The Arctic's pristine landscape

Shell has announced this week that they have been forced to abandon exploratory drilling in Arctic for 2012. This follows the breakdown of a piece of oil recovery equipment known as the ‘containment cap’. The ‘cap’ is necessary in retrieving spilled oil for transfer to another ship in the eventuality of a spill.

So far Shell has been beset by problems in their attempts to explore the vast oil reserves that are believed to be stored beneath the Arctic seafloor. In June of this year they had to appeal to the American Environmental Protection Agency for an increase in the amount emissions allowed for both nitrogen oxides and ammonia.

Their drillship, the Noble Discoverer, was not capable of keeping emissions below the regulated threshold and so a 12 month revision was granted that allowed Shell to carry on drilling. In addition to these problems Shell’s oil-spill response ship, the Arctic Challenger took longer than anticipated to be ready for the Arctic and severe conditions and heavy ice through the summer have also hampered data collection efforts.

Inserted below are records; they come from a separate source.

/-- `PUT` appends the `w` low bits of `val`, least significant first, after the bits already written, and keeps those; `w = 0`
changes nothing; a full word that would exceed `WORD_CAP` is refused, a width above 64 faults (R141). The model's own part: an array of
more than `2^58` words counts as exceeding an infinite `WORD_CAP` too (notes/assumptions/5.md, DESIGN CHOICE), and the width
clause is about a term that no word decodes to (notes/assumptions/13.md, DESIGN CHOICE). -/
def Obligations.PutAppendsTheField : Prop :=
  ∀ (val : Word) (w : BitVec 7) (s : State),
    (64 < w.toNat → exec (.put val w) s = .next (faulted s .illegal 3)) ∧
    (w.toNat = 0 → exec (.put val w) s = .next s) ∧
    (w.toNat ≤ 64 → writerOk s.writer →
      (64 ≤ s.writer.filled.toNat + w.toNat → fitsWords (s.writer.words.length + 1) = true) →
      ∃ wr, exec (.put val w) s = .next { s with writer := wr } ∧ writerOk wr ∧
        writerBits wr = writerBits s.writer + w.toNat ∧ s.writer.words <+: wr.words ∧
        (∀ p, p < writerBits s.writer → writerBit wr p = writerBit s.writer p) ∧
        ∀ k, k < w.toNat → writerBit wr (writerBits s.writer + k) = val.toNat / 2 ^ k % 2) ∧
    (w.toNat ≤ 64 → 1 ≤ w.toNat → 64 ≤ s.writer.filled.toNat + w.toNat →
      fitsWords (s.writer.words.length + 1) = false → exec (.put val w) s = .refused (.capacity .words))

/-- `GET` in its word-level form: the bits joined from two neighbouring words, the cursor advanced; a cursor that would leave
its register and a width above 64 fault (R144). The width clause is about a term that no word decodes to, R144 raising that fault
at decode: it is the model's choice (notes/assumptions/13.md, DESIGN CHOICE). -/
def Obligations.GetReadsTheStream : Prop :=
  ∀ (w : BitVec 7) (s : State),
    (64 < w.toNat → exec (.get w) s = .next (faulted s .illegal 3)) ∧
    (w.toNat ≤ 64 → 2 ^ 64 ≤ s.reader.pos.toNat + w.toNat → exec (.get w) s = .next (faulted s .illegal 6)) ∧
    (w.toNat ≤ 64 → s.reader.pos.toNat + w.toNat < 2 ^ 64 →
      exec (.get w) s = .next
        { s with
          res := BitVec.ofNat 64
            ((((s.reader.words.getD (s.reader.pos.toNat / 64) 0).toNat >>> (s.reader.pos.toNat % 64)) |||
              ((s.reader.words.getD (s.reader.pos.toNat / 64 + 1) 0).toNat <<< (64 - s.reader.pos.toNat % 64)))
              % 2 ^ w.toNat)
          reader := { words := s.reader.words, pos := BitVec.ofNat 64 (s.reader.pos.toNat + w.toNat) } })

/-- A read wholly past the end gives 0 and still advances (R148). -/
def Obligations.ReadingPastTheEndGivesZero : Prop :=
  ∀ (w : BitVec 7) (s : State), w.toNat ≤ 64 → 64 * s.reader.words.length ≤ s.reader.pos.toNat →
    s.reader.pos.toNat + w.toNat < 2 ^ 64 →
    ∃ t, exec (.get w) s = .next t ∧ t.res = 0 ∧ t.reader.pos.toNat = s.reader.pos.toNat + w.toNat

/-- `SCAN` sets the cursor; `RBIND` copies the selected word array and rewinds, faulting where `EFB` is none (R145, R146). The last
clause, `RBIND` with source 3, is about a term that no word decodes to, R146 rejecting it at decode: it is the model's choice
(notes/assumptions/13.md, DESIGN CHOICE). -/
def Obligations.ReaderIsRepositionedAndBound : Prop :=
  ∀ s : State,
    (∀ off, exec (.scan off) s = .next { s with reader := { words := s.reader.words, pos := off } }) ∧
    exec (.rbind 0) s = .next { s with reader := { words := s.writer.words, pos := 0 } } ∧
    (∀ blk, s.efb = some blk →
      exec (.rbind 1) s = .next { s with reader := { words := blk.low, pos := 0 } } ∧
      exec (.rbind 2) s = .next { s with reader := { words := blk.high, pos := 0 } }) ∧
    (s.efb = none →
      exec (.rbind 1) s = .next (faulted s .illegal 5) ∧ exec (.rbind 2) s = .next (faulted s .illegal 5)) ∧
    exec (.rbind 3) s = .next (faulted s .illegal 4)

/-- From `ERR = 0`, fields of any widths from 0 to 64, written to an empty Writer, flushed and bound, are read back in order, each
masked to its width, and the run ends with `ERR = 0` (R147, R331). -/
def Obligations.FieldsRoundTrip : Prop :=
  ∀ (fs : List (Word × BitVec 7)) (s : State), (∀ f ∈ fs, f.2.toNat ≤ 64) →
    s.err = .noFault → s.writer = { words := [], cur := 0, filled := 0 } → totalWidth fs < 2 ^ 64 →
    fitsWords (ceilDiv (totalWidth fs) 64) = true →
    ∀ n f, fs[n]? = some f →
      ∃ t, execAll (writeFields fs ++ (fs.take (n + 1)).map fun g => .get g.2) s = .next t ∧ t.err = .noFault ∧
        t.res.toNat = f.1.toNat % 2 ^ f.2.toNat

/-- From `ERR = 0`, fields of one width `w ≥ 1`: `SCAN k·w; GET w` gives the `k`-th value, and 0 beyond the last, which R149 marks
as derived; the run ends with `ERR = 0` (R149, R331). -/
def Obligations.UniformFieldsAreAddressable : Prop :=
  ∀ (vs : List Word) (w : BitVec 7) (s : State) (k : Nat), 1 ≤ w.toNat → w.toNat ≤ 64 →
    s.err = .noFault → s.writer = { words := [], cur := 0, filled := 0 } → fitsWords (ceilDiv (vs.length * w.toNat) 64) = true →
    (k + 1) * w.toNat < 2 ^ 64 →
    ∃ t, execAll (writeFields (vs.map fun v => (v, w)) ++ [.scan (BitVec.ofNat 64 (k * w.toNat)), .get w]) s = .next t ∧
      t.err = .noFault ∧ t.res.toNat = (vs.getD k 0).toNat % 2 ^ w.toNat

/-! ### Bit utilities -/

/-- `FLOG2`: the index of the highest set bit; `Illegal(6)` at 0 (R174; that `floor_log2` means this is what R170 marks as
derived). -/
def Obligations.FloorLogGivesTheHighestBit : Prop :=
  ∀ (x : Word) (s : State),
    (x = 0 → exec (.flog2 x) s = .next (faulted s .illegal 6)) ∧
    (x ≠ 0 → ∃ k, k ≤ 63 ∧ 2 ^ k ≤ x.toNat ∧ x.toNat < 2 ^ (k + 1) ∧
      exec (.flog2 x) s = .next { s with res := BitVec.ofNat 64 k })

/-- `CDIV`: the least `q` with `q·d ≥ n`; `Illegal(6)` where `d = 0` or the source's sum leaves 64 bits (R175). -/
def Obligations.CeilingDivisionIsExact : Prop :=
  ∀ (n d : Word) (s : State),
    (d = 0 ∨ 2 ^ 64 ≤ n.toNat + d.toNat - 1 → exec (.cdiv n d) s = .next (faulted s .illegal 6)) ∧
    (d ≠ 0 → n.toNat + d.toNat - 1 < 2 ^ 64 →
      ∃ q, q < 2 ^ 64 ∧ n.toNat ≤ q * d.toNat ∧ (∀ p, n.toNat ≤ p * d.toNat → q ≤ p) ∧
        exec (.cdiv n d) s = .next { s with res := BitVec.ofNat 64 q })

/-- `CTZ`: the least set bit; `Illegal(6)` at 0 (R172, R176). -/
def Obligations.TrailingZerosFindTheLeastBit : Prop :=
  ∀ (x : Word) (s : State),
    (x = 0 → exec (.ctz x) s = .next (faulted s .illegal 6)) ∧
    (x ≠ 0 → ∃ k, k ≤ 63 ∧ x.getLsbD k = true ∧ (∀ j, j < k → x.getLsbD j = false) ∧
      exec (.ctz x) s = .next { s with res := BitVec.ofNat 64 k })

/-- `NEXT1`: the smallest set bit of the Reader's array at or after `pos`, with `T = 1`; `2^64 − 1` and `T = 0` where there is
none (R173, R177). -/
def Obligations.NextOneFindsTheFirstBit : Prop :=
  ∀ (pos : Word) (s : State), s.reader.words.length ≤ 2 ^ 58 →
    (∃ p, pos.toNat ≤ p ∧ p < 2 ^ 64 ∧ streamBit s.reader.words p = 1 ∧
      (∀ j, pos.toNat ≤ j → j < p → streamBit s.reader.words j = 0) ∧
      exec (.next1 pos) s = .next { s with res := BitVec.ofNat 64 p, t := true }) ∨
    ((∀ j, pos.toNat ≤ j → streamBit s.reader.words j = 0) ∧
      exec (.next1 pos) s = .next { s with res := BitVec.ofNat 64 (2 ^ 64 - 1), t := false })

/-! ### The block codec -/

/-- `EFENC`: its three tests in their order, then `EFB` is the encoding of the run, or the command is refused where an array of it
would exceed `WORD_CAP` (R190). -/
def Obligations.EncodeCommandChecksThenEncodes : Prop :=
  ∀ s : State,
    (s.vlen.toNat = 0 → exec .efenc s = .next (faulted s .invalidInput 1)) ∧
    (2 ^ 32 ≤ s.vlen.toNat → exec .efenc s = .next (faulted s .invalidInput 3)) ∧
    ∀ vs, holdsRun s vs → 1 ≤ s.vlen.toNat → s.vlen.toNat < 2 ^ 32 →
      (nonDecreasing vs = false → exec .efenc s = .next (faulted s .invalidInput 2)) ∧
      (nonDecreasing vs = true → blockFits (efEncode vs) → exec .efenc s = .next { s with efb := some (efEncode vs) }) ∧
      (nonDecreasing vs = true → ¬ blockFits (efEncode vs) → exec .efenc s = .refused (.capacity .words))

/-- What the encoder writes: the metadata, the dense low fields with zero padding, and exactly the one bits of the high array
(R107, R108). The zero padding is an inference that R107 marks as derived. -/
def Obligations.EncodedBlockMeetsTheFormat : Prop :=
  ∀ vs : List Word, blockRun vs →
    let blk := efEncode vs
    let l := blk.l.toNat
    let range := (vs.getLastD 0).toNat - blk.floor.toNat + 1
    blk.nElem.toNat = vs.length ∧ (∀ v ∈ vs, blk.floor.toNat ≤ v.toNat) ∧ blk.floor ∈ vs ∧ l ≤ 63 ∧
    (1 ≤ range / vs.length → 2 ^ l ≤ range / vs.length ∧ range / vs.length < 2 ^ (l + 1)) ∧
    (range / vs.length = 0 → l = 0) ∧
    blk.highBitsLen.toNat = vs.length + ceilDiv range (2 ^ l) ∧
    blk.lowWords.toNat = lowWordsFor vs.length l ∧ blk.low.length = blk.lowWords.toNat ∧
    blk.highWords.toNat = ceilDiv blk.highBitsLen.toNat 64 ∧ blk.high.length = blk.highWords.toNat ∧
    (∀ j v, vs[j]? = some v → readBits blk.low (j * l) l = (v.toNat - blk.floor.toNat) % 2 ^ l) ∧
    (∀ p, vs.length * l ≤ p → streamBit blk.low p = 0) ∧
    (∀ p, streamBit blk.high p = 1 ↔ ∃ j v, vs[j]? = some v ∧ p = (v.toNat - blk.floor.toNat) / 2 ^ l + j) ∧
    (List.range blk.highBitsLen.toNat).countP (fun p => decide (streamBit blk.high p = 1)) = vs.length
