/-- A value the host never wrote holds none. -/
theorem test_unwritten :
    exec .efenc { State.reset with vlen := 1 } = .fault .unwrittenValue ∧
    exec (.sqload 0) { State.reset with blen := 1 } = .fault .unwrittenByte := by
  exact ⟨rfl, rfl⟩

/-! ### Witnesses: for each statement with hypotheses, states and operands that meet them, clause by clause

The capacities are constants without a body (notes/assumptions/4.md): a witness of a clause that names one takes a capacity that
R9 allows as its hypothesis, at the boundary, with the refusal one item beyond. -/

/-- Where `WORD_CAP` is `n`, `n` words fit and one more does not. -/
theorem witness_wordCap {n : Nat} (hw : Config.wordCap = some n) (hn : n ≤ 2 ^ 58) :
    fitsWords n = true ∧ fitsWords (n + 1) = false := by
  simp [fitsWords, capFits, hw]
  omega

/-- As `witness_wordCap`, for `VBUF_CAP`. -/
theorem witness_vbufCap {n : Nat} (hv : Config.vbufCap = some n) (hn : n < 2 ^ 64) :
    fitsValues n = true ∧ fitsValues (n + 1) = false := by
  simp [fitsValues, capFits, hv]
  omega

/-- As `witness_wordCap`, for `BYTE_CAP`. -/
theorem witness_byteCap {n : Nat} (hb : Config.byteCap = some n) (hn : n < 2 ^ 64) :
    fitsBytes n = true ∧ fitsBytes (n + 1) = false := by
  simp [fitsBytes, capFits, hb]
  omega

/-- A Writer of `n` zero words. -/
def longWords (n : Nat) : List Word := List.replicate n 0

theorem longWords_length (n : Nat) : (longWords n).length = n := List.length_replicate

theorem witness_DecodeOfEncodeIsTheCommand :
    Instr.wf (.put 0xFFFFFFFFFFFFFFFF 64) = true ∧ Instr.wf (.rbind 2) = true ∧ Instr.wf (.sqor 2 1 0) = true := by
  decide

theorem witness_EncodeOfDecodeIsTheWord : ∃ c i, decode c = .ok i :=
  ⟨0x0000000000000003000000000000000502, .put 5 3, by decide⟩

/-- Clauses: reserved opcode, reserved-zero bit, width just above 64, source 3, and a word that passes. -/
theorem witness_DecodeChecksRunInOrder :
    State.reset.err = .noFault ∧ rowMask (opField 0x52) = none ∧
    (rowMask (opField 0x0000000000000080000000000000000002)).isSome = true ∧
    (rowMask (opField 0x0000000000000080000000000000000002)).all
      (fun m => decide (0x0000000000000080000000000000000002 &&& m ≠ 0x02)) = true ∧
    badWidth 0x0000000000000041000000000000000002 ∧ ¬ badWidth 0x0000000000000040000000000000000002 ∧
    badSelector 0x0000000000000000000000000000000308 ∧ ¬ badSelector 0x0000000000000000000000000000000208 := by
  unfold badWidth badSelector
  decide

/-- The selector clause for a slot field: 255 is not below `NSLOT` where `NSLOT ≤ 255`. -/
theorem witness_DecodeChecksRunInOrder_slot (h : Config.nslot ≤ 255) : badSelector 0x000000000000000000000000000000FF31 :=
  .inr (.inl ⟨by decide, h⟩)

theorem witness_StepRunsTheDecodedCommand :
    (ported [.command 0x0000000000000003000000000000000502]).err = .noFault ∧
    (ported [.command 0x0000000000000003000000000000000502]).port = .command 0x0000000000000003000000000000000502 :: [] ∧
    decode 0x0000000000000003000000000000000502 = .ok (.put 5 3) := by
  decide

Now this week the MP led Environmental Audit Committee has called for a moratorium on all drilling in the Arctic amid fears that the plans in place to deal with any oil spill are insufficient. The main concerns surround the lack of infrastructure that would be needed in the Arctic to tackle a spill. In the report the committee have put forward ideas for the creation of an Arctic standard spill response as well as an Arctic environmental sanctuary.

It is likely Shell will contest the issues the committee has highlighted. Recently they made MP’s aware that if an oil spill was to occur then their spill containment equipment boasted “a combined capacity that exceeds the worst –case discharge potential of the well we are drilling”.

Shell plan to commence drilling again in the summer of 2013 but the potential for oil spills in a pristine environment will be an unresolved issue for many years to come.